> WHAT THE EXERCISE ASKS
Within the entries below, the lines from the one with "theorem fri_setEv (x)" through the one with "theorem target_setEv (x)" are to be set down exactly, both ends kept.

Collected data entries:
>>
-- ==== Sys2Proof/Machine/Compare.lean ====
section
/-! DEFINITION. The compare instructions, which write flags only (40_alu.md R212 to R214). -/

namespace Sys2Proof.Machine

/-- CP of integers (R212). -/
def execCp (op1 : ILoc) (op2 : ISrc) (s : State) : Host.Outcome State Fault Refusal :=
  let l := resolve s op1
  .next (s.setFlags (Flags.compare l.width op2.width (l.read s) (srcVal s op2)))

/-- CP of floats (R214). -/
def execFcp (op1 : FLoc) (op2 : FSrc) (s : State) : Host.Outcome State Fault Refusal :=
  .next (s.setFlags (Flags.compareFloat (flocVal s op1) (fsrcVal s op2)))

end Sys2Proof.Machine
end

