-- ==== Sys2Proof/Laws/Erase.lean ====
section
/-! SUPPORT. Nothing an instruction reads depends on the flags or on the event history, and every write commutes with
replacing either. -/

namespace Sys2Proof.Machine

/-- The state with another event history. -/
def setEv (s : State) (e : List Event) : State := { s with events := e }

section

variable (s : State) (f : Flags)

theorem group_setFlags (w i) : (s.setFlags f).group w i = s.group w i :=
    State.group_congr (s := s.setFlags f) (t := s) rfl w i
theorem effAddr_setFlags (m) : effAddr (s.setFlags f) m = effAddr s m := by
  obtain ⟨b, d⟩ := m
  cases b <;> cases d <;> simp [effAddr, baseAddr, dispVal, group_setFlags]
theorem srcVal_setFlags (x) : srcVal (s.setFlags f) x = srcVal s x := by
  cases x <;> simp [srcVal, group_setFlags, effAddr_setFlags]
theorem resolve_setFlags (x) : resolve (s.setFlags f) x = resolve s x := by
  cases x <;> simp [resolve, effAddr_setFlags]
theorem roi_setFlags (x) : regOrImmVal (s.setFlags f) x = regOrImmVal s x := by
  cases x <;> simp [regOrImmVal, group_setFlags]
theorem freg_setFlags (k) : (s.setFlags f).freg k = s.freg k := rfl
theorem floatAt_setFlags (k) : floatAt (s.setFlags f) k = floatAt s k := by simp [floatAt, effAddr_setFlags]
theorem flocVal_setFlags (x) : flocVal (s.setFlags f) x = flocVal s x :=
    by cases x <;> simp [flocVal, freg_setFlags, floatAt_setFlags]
theorem fsrcVal_setFlags (x) : fsrcVal (s.setFlags f) x = fsrcVal s x :=
    by cases x <;> simp [fsrcVal, freg_setFlags, floatAt_setFlags]
theorem fri_setFlags (x) : fregOrImmVal (s.setFlags f) x = fregOrImmVal s x :=
    by cases x <;> simp [fregOrImmVal, freg_setFlags]
theorem setSlots_setFlags (i bs) : (s.setFlags f).setSlots i bs = (s.setSlots i bs).setFlags f := by
  induction bs generalizing s i with
  | nil => rfl
  | cons b bs ih => simp only [State.setSlots]; exact ih (s.setSlot i b) (i + 1)
theorem write_setFlags (l : Loc) (v) : l.write (s.setFlags f) v = (l.write s v).setFlags f := by
  cases l with
  | reg w i => exact setSlots_setFlags _ _ _ _
  | mem w a => rfl
theorem resolveCell_setFlags (x) : resolveCell (s.setFlags f) x = resolveCell s x := by
  cases x <;> simp [resolveCell, group_setFlags]
theorem target_setFlags (x) : targetVal (s.setFlags f) x = targetVal s x := by
  cases x <;> simp [targetVal, group_setFlags]
theorem slotBytes_setFlags (i n) : (s.setFlags f).slotBytes i n = s.slotBytes i n :=
    State.slotBytes_congr (s := s.setFlags f) (t := s) rfl i n
theorem fregBytes_setFlags (i n) : (s.setFlags f).fregBytes i n = s.fregBytes i n := by
  induction n generalizing i with
  | zero => rfl
  | succ n ih => simp only [State.fregBytes, ih]; rfl
theorem popSlots_setFlags (i n) : (s.setFlags f).popSlots i n = (s.popSlots i n).setFlags f := by
  induction n generalizing i s with
  | zero => rfl
  | succ n ih => simp only [State.popSlots]; rw [← ih, ← setSlots_setFlags]; rfl
theorem popFregs_setFlags (i n) : (s.setFlags f).popFregs i n = (s.popFregs i n).setFlags f := by
  induction n generalizing i s with
  | zero => rfl
  | succ n ih => simp only [State.popFregs]; rw [← ih]; rfl

end

section

variable (s : State) (f : List Event)

theorem group_setEv (w i) : (setEv s f).group w i = s.group w i := State.group_congr (s := setEv s f) (t := s) rfl w i
theorem effAddr_setEv (m) : effAddr (setEv s f) m = effAddr s m := by
  obtain ⟨b, d⟩ := m
  cases b <;> cases d <;> simp [effAddr, baseAddr, dispVal, group_setEv]
theorem ram_setEv : (setEv s f).ram = s.ram := rfl
theorem flags_setEv : (setEv s f).flags = s.flags := rfl
theorem srcVal_setEv (x) : srcVal (setEv s f) x = srcVal s x := by
  cases x <;> simp [srcVal, group_setEv, effAddr_setEv, ram_setEv]
theorem resolve_setEv (x) : resolve (setEv s f) x = resolve s x := by
  cases x <;> simp [resolve, effAddr_setEv]
theorem read_setEv (l : Loc) : l.read (setEv s f) = l.read s := Loc.read_congr (s := setEv s f) (t := s) rfl rfl l
theorem roi_setEv (x) : regOrImmVal (setEv s f) x = regOrImmVal s x := by
  cases x <;> simp [regOrImmVal, group_setEv]
theorem freg_setEv (k) : (setEv s f).freg k = s.freg k := rfl
theorem floatAt_setEv (k) : floatAt (setEv s f) k = floatAt s k := by simp [floatAt, effAddr_setEv, ram_setEv]
theorem flocVal_setEv (x) : flocVal (setEv s f) x = flocVal s x :=
    by cases x <;> simp [flocVal, freg_setEv, floatAt_setEv]
theorem fsrcVal_setEv (x) : fsrcVal (setEv s f) x = fsrcVal s x :=
    by cases x <;> simp [fsrcVal, freg_setEv, floatAt_setEv]
theorem fri_setEv (x) : fregOrImmVal (setEv s f) x = fregOrImmVal s x :=
    by cases x <;> simp [fregOrImmVal, freg_setEv]
theorem setSlots_setEv (i bs) : (setEv s f).setSlots i bs = setEv (s.setSlots i bs) f := by
  induction bs generalizing s i with
  | nil => rfl
  | cons b bs ih => simp only [State.setSlots]; exact ih (s.setSlot i b) (i + 1)
theorem write_setEv (l : Loc) (v) : l.write (setEv s f) v = setEv (l.write s v) f := by
  cases l with
  | reg w i => exact setSlots_setEv _ _ _ _
  | mem w a => rfl
theorem resolveCell_setEv (x) : resolveCell (setEv s f) x = resolveCell s x := by
  cases x <;> simp [resolveCell, group_setEv]
theorem target_setEv (x) : targetVal (setEv s f) x = targetVal s x := by
  cases x <;> simp [targetVal, group_setEv]
theorem slotBytes_setEv (i n) : (setEv s f).slotBytes i n = s.slotBytes i n :=
    State.slotBytes_congr (s := setEv s f) (t := s) rfl i n
theorem fregBytes_setEv (i n) : (setEv s f).fregBytes i n = s.fregBytes i n := by
  induction n generalizing i with
  | zero => rfl
  | succ n ih => simp only [State.fregBytes, ih]; rfl
theorem popSlots_setEv (i n) : (setEv s f).popSlots i n = setEv (s.popSlots i n) f := by
  induction n generalizing i s with
  | zero => rfl
  | succ n ih => simp only [State.popSlots]; rw [← ih, ← setSlots_setEv]; rfl
theorem popFregs_setEv (i n) : (setEv s f).popFregs i n = setEv (s.popFregs i n) f := by
  induction n generalizing i s with
  | zero => rfl
  | succ n ih => simp only [State.popFregs]; rw [← ih]; rfl

end

end Sys2Proof.Machine
end

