/-- Where the opcode bytes select no descriptor, the step is FOREIGN or ILLEGAL (30_encoding.md R104, R105). -/
theorem refused_or_selects {s : State} (hmap : wfOpMap s.cfg.opmap = true) :
    step s = .refused .foreign ∨ step s = .refused .illegal ∨ ∃ d last a, Selects s d last a ∧ d.wf = true := by
  have hwf := l1_wf hmap (s.ram.read s.ipo.toNat)
  cases hp : l1 s.cfg.opmap (s.ram.read s.ipo.toNat) with
  | none => exact .inr (.inl (step_of_l1_none hp))
  | foreign => exact .inl (step_of_foreign hp)
  | direct d =>
    rw [hp] at hwf
    exact .inr (.inr ⟨d, _, _, .inl ⟨hp, rfl, rfl⟩, hwf⟩)
  | sub t =>
    rw [hp] at hwf
    cases hx : l2 t (s.ram.read (s.ipo + 1).toNat) with
    | none => exact .inr (.inl (step_of_l2_none hp hx))
    | some d => exact .inr (.inr ⟨d, _, _, .inr ⟨t, hp, hx, rfl, rfl⟩, l2_wf hwf hx⟩)

/-- Settles O7: of the invariant, the well-formed map leaves a selected descriptor a bad index as its only refusal by
dispatch, and the bound on SPR leaves the instruction no fault. -/
theorem stepOutcomesAreTheSpecs : Obligations.StepOutcomesAreTheSpecs := by
  intro s hs
  obtain hforeign | hillegal | ⟨d, last, a, hsel, hd⟩ := refused_or_selects hs.wfOpMap
  · exact .inr (.inl hforeign)
  · exact .inr (.inr (.inl hillegal))
  · have hdec := decode_fetchInstr_of_selects hsel
    obtain ⟨⟨i, rest⟩, hok⟩ | hbad := decodeBody_ok_or_badRegIndex hd last (ramBytes_length s.ram a (bodyLength d))
    · rw [stepRunsDecodedInstruction s i rest (hdec.trans hok)]
      exact specOutcome_exec (s := s.advance _) hs.sprLe i
    · exact .inr (.inr (.inr (.inl (step_of_decode_error (hdec.trans hbad)))))

end Sys2Proof.Machine
end
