-- ==== Sys2Proof/Machine/StoreCommands.lean ====
section
/-! DEFINITION. The CodeStore family: `DELETE`, `KEYS`, `INSPECT`, `LOAD`, `SAVE` (44_store.md). -/

namespace Sys2Proof.Machine

/-- `DELETE key` (R220). -/
def execDelete (k : Nat) (s : State) : Result :=
  whenFree s (withCode k s fun _ =>
    .next (State.succeed { s with store := storeErase k s.store } .done))

/-- `KEYS` (R222). -/
def execKeys (s : State) : Result :=
  whenFree s (.next (s.succeed (.keys (storeKeys s.store))))

/-- `INSPECT key` (R224). -/
def execInspect (k : Nat) (s : State) : Result :=
  whenFree s (withCode k s fun c => .next (s.succeed (.code c)))

/-- The merged store `m` and the three values computed at load; the re-sized `PB` holds free values
(R226; log 7), and `INDEX` stays in range (R22; log 20). -/
def installStore (m : Store) (s : State) : State :=
  { s with
    store := m
    latencyMs := computeLatency s.cfg.reps m
    maxlen := maxCodeLength m
    pbCap := bufferSize s.cfg (maxCodeLength m)
    pb := freshBuffer s.draws (bufferSize s.cfg (maxCodeLength m))
    index := indexWithin s.draws (bufferSize s.cfg (maxCodeLength m)) s.index
    draws := s.draws + 1 }

/-- `LOAD` (R226). -/
def execLoad (s : State) : Result :=
  whenQuiet s (
    match s.fileRead with
    | none => .next (s.raise .storeIO)
    | some r => .next ((installStore (storeMerge s.store r) s).succeed .done))

/-- `SAVE` (R228): after a failed `FileWrite`, `FILE` is a free value (log 8). -/
def execSave (s : State) : Result :=
  whenFree s (
    if s.mediumWritable then .next (State.succeed { s with file := .mapping s.store } .done)
    else .next (State.raise { s with file := Config.freeFile s.draws, draws := s.draws + 1 } .storeIO))

end Sys2Proof.Machine
end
<<
> EXERCISE RESULT
theorem fri_setEv (x) : fregOrImmVal (setEv s f) x = fregOrImmVal s x :=
    by cases x <;> simp [fregOrImmVal, freg_setEv]
theorem setSlots_setEv (i bs) : (setEv s f).setSlots i bs = setEv (s.setSlots i bs) f := by
  induction bs generalizing s i with
  | nil => rfl
  | cons b bs ih => simp only [State.setSlots]; exact ih (s.setSlot i b) (i + 1)
theorem write_setEv (l : Loc) (v) : l.write (setEv s f) v = setEv (l.write s v) f := by
  cases l with
  | reg w i => exact setSlots_setEv _ _ _ _
  | mem w a => rfl
theorem resolveCell_setEv (x) : resolveCell (setEv s f) x = resolveCell s x := by
  cases x <;> simp [resolveCell, group_setEv]
theorem target_setEv (x) : targetVal (setEv s f) x = targetVal s x := by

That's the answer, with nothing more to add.